-- ==== Sys2Proof/Machine/Rom.lean ====
section
/-! DEFINITION. popcount_lookup_rom: the byte table POP_ROM and its two index tables (R20 to R23), their reads (R8, R28)
and the internal lookup (R46). All are constants (R25; log 3). -/

namespace Sys2Proof.Machine

/-- Bucket 0 of POP_ROM, address 0 (R23). -/
def romBucket0 : List Byte :=
  [ 0x00#8 ]

/-- Bucket 1 of POP_ROM, addresses 1..8 (R23). -/
def romBucket1 : List Byte :=
  [ 0x01#8, 0x02#8, 0x04#8, 0x08#8, 0x10#8, 0x20#8, 0x40#8, 0x80#8 ]

/-- Bucket 2 of POP_ROM, addresses 9..36 (R23). -/
def romBucket2 : List Byte :=
  [ 0x03#8, 0x05#8, 0x06#8, 0x09#8, 0x0A#8, 0x0C#8, 0x11#8, 0x12#8, 0x14#8, 0x18#8, 0x21#8, 0x22#8, 0x24#8, 0x28#8,
    0x30#8, 0x41#8, 0x42#8, 0x44#8, 0x48#8, 0x50#8, 0x60#8, 0x81#8, 0x82#8, 0x84#8, 0x88#8, 0x90#8, 0xA0#8, 0xC0#8 ]

/-- Bucket 3 of POP_ROM, addresses 37..92 (R23). -/
def romBucket3 : List Byte :=
  [ 0x07#8, 0x0B#8, 0x0D#8, 0x0E#8, 0x13#8, 0x15#8, 0x16#8, 0x19#8, 0x1A#8, 0x1C#8, 0x23#8, 0x25#8, 0x26#8, 0x29#8,
    0x2A#8, 0x2C#8, 0x31#8, 0x32#8, 0x34#8, 0x38#8, 0x43#8, 0x45#8, 0x46#8, 0x49#8, 0x4A#8, 0x4C#8, 0x51#8, 0x52#8,
    0x54#8, 0x58#8, 0x61#8, 0x62#8, 0x64#8, 0x68#8, 0x70#8, 0x83#8, 0x85#8, 0x86#8, 0x89#8, 0x8A#8, 0x8C#8, 0x91#8,
    0x92#8, 0x94#8, 0x98#8, 0xA1#8, 0xA2#8, 0xA4#8, 0xA8#8, 0xB0#8, 0xC1#8, 0xC2#8, 0xC4#8, 0xC8#8, 0xD0#8, 0xE0#8 ]

/-- Bucket 4 of POP_ROM, addresses 93..162 (R23). -/
def romBucket4 : List Byte :=
  [ 0x0F#8, 0x17#8, 0x1B#8, 0x1D#8, 0x1E#8, 0x27#8, 0x2B#8, 0x2D#8, 0x2E#8, 0x33#8, 0x35#8, 0x36#8, 0x39#8, 0x3A#8,
    0x3C#8, 0x47#8, 0x4B#8, 0x4D#8, 0x4E#8, 0x53#8, 0x55#8, 0x56#8, 0x59#8, 0x5A#8, 0x5C#8, 0x63#8, 0x65#8, 0x66#8,
    0x69#8, 0x6A#8, 0x6C#8, 0x71#8, 0x72#8, 0x74#8, 0x78#8, 0x87#8, 0x8B#8, 0x8D#8, 0x8E#8, 0x93#8, 0x95#8, 0x96#8,
    0x99#8, 0x9A#8, 0x9C#8, 0xA3#8, 0xA5#8, 0xA6#8, 0xA9#8, 0xAA#8, 0xAC#8, 0xB1#8, 0xB2#8, 0xB4#8, 0xB8#8, 0xC3#8,
    0xC5#8, 0xC6#8, 0xC9#8, 0xCA#8, 0xCC#8, 0xD1#8, 0xD2#8, 0xD4#8, 0xD8#8, 0xE1#8, 0xE2#8, 0xE4#8, 0xE8#8, 0xF0#8 ]

/-- Bucket 5 of POP_ROM, addresses 163..218 (R23). -/
def romBucket5 : List Byte :=
  [ 0x1F#8, 0x2F#8, 0x37#8, 0x3B#8, 0x3D#8, 0x3E#8, 0x4F#8, 0x57#8, 0x5B#8, 0x5D#8, 0x5E#8, 0x67#8, 0x6B#8, 0x6D#8,
    0x6E#8, 0x73#8, 0x75#8, 0x76#8, 0x79#8, 0x7A#8, 0x7C#8, 0x8F#8, 0x97#8, 0x9B#8, 0x9D#8, 0x9E#8, 0xA7#8, 0xAB#8,
    0xAD#8, 0xAE#8, 0xB3#8, 0xB5#8, 0xB6#8, 0xB9#8, 0xBA#8, 0xBC#8, 0xC7#8, 0xCB#8, 0xCD#8, 0xCE#8, 0xD3#8, 0xD5#8,
    0xD6#8, 0xD9#8, 0xDA#8, 0xDC#8, 0xE3#8, 0xE5#8, 0xE6#8, 0xE9#8, 0xEA#8, 0xEC#8, 0xF1#8, 0xF2#8, 0xF4#8, 0xF8#8 ]

/-- Bucket 6 of POP_ROM, addresses 219..246 (R23). -/
def romBucket6 : List Byte :=
  [ 0x3F#8, 0x5F#8, 0x6F#8, 0x77#8, 0x7B#8, 0x7D#8, 0x7E#8, 0x9F#8, 0xAF#8, 0xB7#8, 0xBB#8, 0xBD#8, 0xBE#8, 0xCF#8,
    0xD7#8, 0xDB#8, 0xDD#8, 0xDE#8, 0xE7#8, 0xEB#8, 0xED#8, 0xEE#8, 0xF3#8, 0xF5#8, 0xF6#8, 0xF9#8, 0xFA#8, 0xFC#8 ]

/-- Bucket 7 of POP_ROM, addresses 247..254 (R23). -/
def romBucket7 : List Byte :=
  [ 0x7F#8, 0xBF#8, 0xDF#8, 0xEF#8, 0xF7#8, 0xFB#8, 0xFD#8, 0xFE#8 ]

/-- Bucket 8 of POP_ROM, address 255 (R23). -/
def romBucket8 : List Byte :=
  [ 0xFF#8 ]

/-- POP_ROM (R20, R21, R23): the entry at address `a` stands at position `a`. -/
def popRom : List Byte :=
  romBucket0 ++ romBucket1 ++ romBucket2 ++ romBucket3 ++ romBucket4 ++ romBucket5 ++ romBucket6 ++ romBucket7 ++
    romBucket8

/-- OFFSET_ROM (R21). -/
def offsetRomTable : List (BitVec 8) := [0#8, 1#8, 9#8, 37#8, 93#8, 163#8, 219#8, 247#8, 255#8]

/-- SIZE_ROM (R22). -/
def sizeRomTable : List (BitVec 7) := [1#7, 8#7, 28#7, 56#7, 70#7, 56#7, 28#7, 8#7, 1#7]

/-- RomRead(a) (R8, R28). Only addresses 0..255 exist (R20). -/
def romRead (a : Nat) : Option Byte := popRom[a]?

/-- OFFSET_ROM[k], for k in 0..8 (R20, R21). -/
def offsetRom (k : Nat) : Option (BitVec 8) := offsetRomTable[k]?

/-- SIZE_ROM[k], for k in 0..8 (R20, R22). -/
def sizeRom (k : Nat) : Option (BitVec 7) := sizeRomTable[k]?

/-- RomRead(OFFSET_ROM[k] + i): entry `i` of bucket `k` (R21, R47, R49). A popcount outside 0..8 and an address
outside 0..255 fault (log 11). -/
def romEntry (k i : Nat) : Except Fault Byte :=
  match offsetRom k with
  | none => .error .lookupOutOfRange
  | some base =>
    match romRead (base.toNat + i) with
    | none => .error .romAddress
    | some b => .ok b

/-- lookup(k) (R46): the entries of bucket k in address order, for k in 0..8. -/
def lookup (k : Nat) : Option (List Byte) :=
  match offsetRom k, sizeRom k with
  | some base, some size => some ((popRom.drop base.toNat).take size.toNat)
  | _, _ => none

end Sys2Proof.Machine
end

# [Problem to solve]
In the entries above, count each line holding the word "outside" and give that count alone.

# [Answer box]
2